There are lots of reasons why you might want or need a breast augmentation revision, including:
- Capsular contracture
- Deflating, rippling or ruptured implants
- You want a change of style, size or shape
- Your body has changed due to pregnancy, menopause, weight gain or loss or other factors
- You no longer want breast implants
What’s Involved in a Breast Augmentation Revision?
In some cases, the same incisions from your initial breast augmentation can be used for your revision procedure. However, new incisions may be necessary in some situations to access the breast pocket and remove and replace your implants.
Preparing for breast augmentation
You will need to see your primary care physician for a preoperative physical within the 14 day period prior to your scheduled breast enlargement surgery at our AAAASF-accredited surgery facility, just as you would at a hospital. This is necessary to ensure you are in good medical condition for an anesthetic and operation. All surgeries and types of anesthesia have some risk, and every effort is made to reduce risk. A preoperative physical is an essential part of this process, just as a pilot’s checklist is before takeoff.
Besides being in good health prior to surgery, you must avoid drugs that can increase your risk for bleeding. This would include prescription drugs such as Lovenox, Coumadin, Xarelto, Warfarin, Plavix, and others. This also includes aspirin-containing products (Bayer™, Excedrin™, Anacin™, Bufferin™, Ecotrin™, and many multi-symptom medications — anything with acetylsalicylic acid [ASA, or aspirin]), ibuprofen-containing products (Advil™, Nuprin™, Mediprin™, Motrin™, and similar multi-symptom medicines containing ibuprofen), Aleve™ (naprosyn), or high-dose vitamins D and E (this interferes with vitamin K absorption, which is necessary for proper blood clotting). The dose of vitamins D and E in a daily multivitamin is not a problem, and a multivitamin in the weeks before surgery is a good idea. Except for the daily vitamin, all of the above medications should be avoided during the two weeks before and after surgery, since even one dose can interfere with proper blood clotting. Even a single baby aspirin can increase the risk of bleeding, capsular contracture, and re-operation.
You must also discontinue all herbal preparations you may be taking, as many of these remedies contain blood-thinning agents that can cause bleeding and require re-operation. Some herbal preparations can also interfere with anesthetic medications. Even over-the-counter appetite suppressants or “natural” diuretics can cause increased risk for anesthesia, and must be stopped a full two weeks before surgery.
If you have the Factor V Leiden gene, or other genetic bleeding/clotting disorders, you may need additional consultation with a Hematologist to minimize bleeding or clotting with this elective surgery.

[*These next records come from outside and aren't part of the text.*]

/-- `emitBits(x, n)` of a value that fits gives its bits to the packer (R123). -/
theorem emitBits_eq {x n : Nat} (s : State) (h : x < 2 ^ n) :
    emitBits x n s = .ok { s with
      packer := (valueBits s.cfg.bitOrder x n).foldl (Packer.emitBit s.curVar) s.packer } := by
  simp only [emitBits, Packer.emitBits_of_lt s.packer h]; rfl

/-- The literal's item (R186). -/
theorem emitLiteralItem_eq {n : Nat} (s : State) (u : CodeUnit) (h : 1 < 2 ^ n) :
    emitLiteralItem u n s = .ok { s with
      packer := ((literalItem n u).bits s.cfg.bitOrder).foldl (Packer.emitBit s.curVar) s.packer } := by
  unfold emitLiteralItem literalItem
  split
  · rename_i hu
    rw [emitBits_eq s (by omega), bind_ok, emitBits_eq _ (by omega)]
    have hz : (u.setWidth 8).toNat = u.toNat := by rw [BitVec.toNat_setWidth]; omega
    simp only [StreamItem.bits, List.foldl_append, hz]
  · rw [emitBits_eq s h, bind_ok, emitBits_eq _ u.isLt]
    simp only [StreamItem.bits, List.foldl_append]

/-- `emitW()` of a pending `w`: the literal of its unit, two growth steps, and it is pending no more (R186). -/
theorem emitW_pending {s : State} {u : CodeUnit} (hw : s.w = [u]) (hp : s.w ∈ s.ePend) (hn : 1 < 2 ^ s.ctr.numBits) :
    emitW s = .ok { s with
      packer := ((literalItem s.ctr.numBits u).bits s.cfg.bitOrder).foldl (Packer.emitBit s.curVar) s.packer
      ctr := s.ctr.grow.grow, ePend := s.ePend.filter (· != s.w) } := by
  unfold emitW
  rw [hw]
  simp only
  rw [← hw, if_pos hp, emitLiteral, emitLiteralItem_eq s u hn]
  rfl

/-- `emitW()` of any other `w`: a reference to its code, and one growth step (R188). -/
theorem emitW_known {s : State} {k : Nat} (hw : s.w ≠ []) (hp : s.w ∉ s.ePend) (hk : eLookup s.eDict s.w = some k)
    (hn : k < 2 ^ s.ctr.numBits) :
    emitW s = .ok { s with
      packer := (StreamItem.bits s.cfg.bitOrder (.ref k s.ctr.numBits)).foldl (Packer.emitBit s.curVar) s.packer
      ctr := s.ctr.grow } := by
  obtain ⟨a, x, hx⟩ := List.exists_cons_of_ne_nil hw
  unfold emitW
  rw [hx]
  simp only
  rw [← hx, if_neg hp, emitReference, hk]
  simp only
  rw [emitBits_eq s hn]
  rfl

/-- `encStep` part 1 (R183): a new unit gets the next code and is marked pending. -/
theorem registerUnit_eq {s : State} {dict : List (List CodeUnit)} (hd : s.eDict = dict.zipIdx 3)
    (hsz : s.ctr.dictSize = dict.length + 3) (c : CodeUnit)
    (hc : exceeds s.cfg.dictCap (s.ctr.dictSize + 1) = false) :
    registerUnit c s = .ok { s with
      eDict := (withUnit dict c).zipIdx 3
      ePend := if [c] ∈ dict then s.ePend else s.ePend ++ [[c]]
      ctr := { s.ctr with dictSize := (withUnit dict c).length + 3 } } := by
  unfold registerUnit
  rw [hd, eLookup_zipIdx]
  by_cases hm : [c] ∈ dict
  · simp only [if_pos hm, withUnit, ← hd, ← hsz]
  · simp only [if_neg hm, withUnit]
    unfold register
    rw [hc]
    simp [hd, hsz, List.zipIdx_append, bind_ok, pure, Except.pure, Nat.add_comm, Nat.add_left_comm]

section
variable {s : State} {dict : List (List CodeUnit)} {sent : List CodeUnit} {d : Nat} {w : List CodeUnit} {bs : List Bool}

/-- `register(x)` appends `x` to the order of registration (R200). -/
theorem Tracks.register_ok (h : Tracks s dict sent d w bs) (x : List CodeUnit)
    (hc : exceeds s.cfg.dictCap (dict.length + 4) = false) :
    register x s = .ok { s with
      eDict := (dict ++ [x]).zipIdx 3, ctr := { s.ctr with dictSize := (dict ++ [x]).length + 3 } } := by
  unfold register
  rw [h.size, hc]
  simp [h.eDict, List.zipIdx_append, Nat.add_comm, Nat.add_left_comm]

theorem Tracks.register_full (h : Tracks s dict sent d w bs) (x : List CodeUnit)
    (hc : exceeds s.cfg.dictCap (dict.length + 4) = true) : register x s = capacity .capDict := by
  unfold register
  rw [h.size, hc]
  rfl

theorem CountersFor.setSize {c : Counters} {d : Nat} (h : CountersFor c d) (n : Nat) :
    CountersFor { c with dictSize := n } d := h

/-- Registering a unit (R183). -/
theorem Tracks.registerUnit_ok (h : Tracks s dict sent d w bs) (hs : Sound dict sent d w) (c : CodeUnit)
    (hc : exceeds s.cfg.dictCap ((withUnit dict c).length + 3) = false) :
    ∃ ed pe ct, registerUnit c s = .ok { s with eDict := ed, ePend := pe, ctr := ct } ∧
      Tracks { s with eDict := ed, ePend := pe, ctr := ct } (withUnit dict c) sent d w bs := by
  unfold registerUnit
  rw [h.eDict, eLookup_zipIdx]
  by_cases hm : [c] ∈ dict
  · rw [if_pos hm]
    refine ⟨s.eDict, s.ePend, s.ctr, rfl, ?_⟩
    rw [withUnit, if_pos hm]
    exact h
  · rw [if_neg hm]
    rw [withUnit, if_neg hm, List.length_append, List.length_singleton] at hc
    simp only
    rw [h.register_ok [c] (by rw [← hc])]
    refine ⟨_, s.ePend ++ [[c]], _, rfl, ?_⟩
    rw [withUnit, if_neg hm]
    refine ⟨rfl, rfl, h.ctr.setSize _, h.packed, ?_, h.w⟩
    intro x
    simp only [List.mem_append, List.mem_singleton, h.pend]
    constructor
    · rintro (⟨u, rfl, h1, h2⟩ | rfl)
      · exact ⟨u, rfl, .inl h1, h2⟩
      · exact ⟨c, rfl, .inr rfl, fun h' => hm (hs.sentIn c h')⟩
    · rintro ⟨u, rfl, h1 | h1, h2⟩
      · exact .inl ⟨u, rfl, h1, h2⟩
      · exact .inr h1

theorem Tracks.registerUnit_full (h : Tracks s dict sent d w bs) (c : CodeUnit)
    (h0 : exceeds s.cfg.dictCap (dict.length + 3) = false)
    (hc : exceeds s.cfg.dictCap ((withUnit dict c).length + 3) = true) : registerUnit c s = capacity .capDict := by
  unfold registerUnit
  rw [h.eDict, eLookup_zipIdx]
  by_cases hm : [c] ∈ dict
  · rw [withUnit, if_pos hm] at hc
    rw [hc] at h0; cases h0
  · rw [withUnit, if_neg hm, List.length_append, List.length_singleton] at hc
    rw [if_neg hm]
    simp only
    rw [h.register_full [c] (by rw [← hc])]
    rfl

theorem emitBits_ok {x n : Nat} (hp : Packed s.curVar bs s.packer) (h : x < 2 ^ n) :
    ∃ p, emitBits x n s = .ok { s with packer := p } ∧ Packed s.curVar (bs ++ valueBits s.cfg.bitOrder x n) p :=
  ⟨_, emitBits_eq s h, hp.emitAll _⟩

theorem two_le_codeWidth {d : Nat} (h : 2 ≤ d) : 2 ≤ codeWidth d := by
  have : Nat.log2 d ≠ 0 := by
    intro h0
    have := @Nat.lt_log2_self d
    rw [h0] at this; omega
  unfold codeWidth; omega

/-- A code 0, 1 or 2 fits every width in use (R196). -/
theorem control_lt {d x : Nat} (h : 2 ≤ d) (hx : x ≤ 2) : x < 2 ^ codeWidth d := by
  have := Nat.pow_le_pow_right (show 0 < 2 by decide) (two_le_codeWidth h)
  omega

/-- `emitW()` writes the emission of `w` and moves the counters on (R186, R188). No emission overflows (R196). `dict'`
is the dictionary with the unit just read in it. -/
theorem Tracks.emitW_ok {dict' : List (List CodeUnit)} (h : Tracks s dict' sent d w bs) (hs : Sound dict sent d w)
    (hw : w ∈ dict') (hcode : codeOf dict' w = codeOf dict w) :
    ∃ p ct pe, emitW s = .ok { s with packer := p, ctr := ct, ePend := pe } ∧
      Tracks { s with packer := p, ctr := ct, ePend := pe } dict' (emission dict' sent d w).2.1
        (emission dict' sent d w).2.2 w (bs ++ (emission dict' sent d w).1.bits s.cfg.bitOrder) := by
  have hd0 : d ≠ 0 := by have := hs.two; omega
  have hnb : s.ctr.numBits = codeWidth d := h.ctr.1
  rcases pending_cases sent w with ⟨u, rfl, hu⟩ | hp
  · rw [emission_literal hu]
    have hmem : s.w ∈ s.ePend := (h.pend _).mpr ⟨u, h.w, hw, hu⟩
    have hlt : 1 < 2 ^ s.ctr.numBits := hnb ▸ control_lt hs.two (by decide)
    refine ⟨_, _, _, emitW_pending h.w hmem hlt, h.eDict, by simp [h.size], ?_, ?_, ?_, h.w⟩
    · exact (h.ctr.grow hd0).grow (by omega)
    · rw [hnb]; exact h.packed.emitAll _
    · intro x
      simp only [List.mem_filter, h.pend, h.w, bne_iff_ne, ne_eq]
      constructor
      · rintro ⟨⟨y, rfl, h2, h3⟩, h4⟩
        exact ⟨y, rfl, h2, by simpa [h3] using h4⟩
      · rintro ⟨y, rfl, h2, h3⟩
        simp only [List.mem_cons, not_or] at h3
        exact ⟨⟨y, rfl, h2, h3.2⟩, by simpa using h3.1⟩
  · rw [emission_reference hp]
    obtain ⟨hc3, hlt⟩ := hs.code_lt hp
    rw [← hcode] at hlt
    have hmem : s.w ∉ s.ePend := by
      rw [h.pend]
      rintro ⟨u, hu, -, hus⟩
      rw [h.w] at hu
      exact hp (by simp [hu, hus])
    have hl : eLookup s.eDict s.w = some (codeOf dict' w) := by
      rw [h.eDict, h.w, eLookup_zipIdx, if_pos hw]; rfl
    refine ⟨_, _, s.ePend, emitW_known (h.w ▸ hs.w_ne_nil) hmem hl (hnb ▸ hlt), h.eDict, by simp [h.size], h.ctr.grow hd0,
      ?_, h.pend, h.w⟩
    rw [hnb]; exact h.packed.emitAll _

/-- The extend case (R184). -/
theorem Tracks.encStep_extend (h : Tracks s dict sent d w bs) (hs : Sound dict sent d w)
    (hx : w ++ [s.c] ∈ withUnit dict s.c) :
    encStep s = .ok { s with w := w ++ [s.c] } ∧
      Tracks { s with w := w ++ [s.c] } dict sent d (w ++ [s.c]) bs := by
  obtain ⟨he, hs'⟩ := hs.extend hx
  have hc : [s.c] ∈ dict := by
    have := (mem_withUnit dict s.c [s.c]).mpr (.inr rfl)
    rwa [he] at this
  refine ⟨?_, h.eDict, h.size, h.ctr, h.packed, h.pend, rfl⟩
  rw [he] at hx
  unfold encStep registerUnit
  rw [h.eDict, eLookup_zipIdx, if_pos hc]
  simp only [bind_ok]
  rw [h.w, h.eDict, eLookup_zipIdx, if_pos hx]
  rfl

Oral contraceptive use, particularly in smokers, increases the potential for developing blood clots with any surgical procedure.
Tobacco use of any kind should be stopped completely two weeks before surgery to prevent post-operative coughing that can raise your blood pressure and increase the risk of bleeding or capsule formation, which can cause hard or painful breasts and require re-operation. If you are having a breast lift, the incisions needed to shape and lift the breasts may cause reduced circulation and difficulty healing; smoking even one cigarette, using nicotine gum, or exposure to second-hand smoke may cause areas of the breast skin or areola to die because of lack of circulation. Prolonged dressing changes, skin grafts, or additional surgery may be necessary if you continue even minimal tobacco or nicotine use or exposure. E-cigarettes or vaping with nicotine are not allowed.
On the day of your breast enlargement surgery, wear loose-fitting clothes, preferably something with front zipper so that it can be put on and taken off without raising one’s arms. You must bring a driver as you should not drive a car for the first two days after surgery or while on pain medications. Someone must also be with you the night of surgery, but this person does not need to be a nurse, just someone who can help with medications, ice bags, assist you to the bathroom, or answer the phone.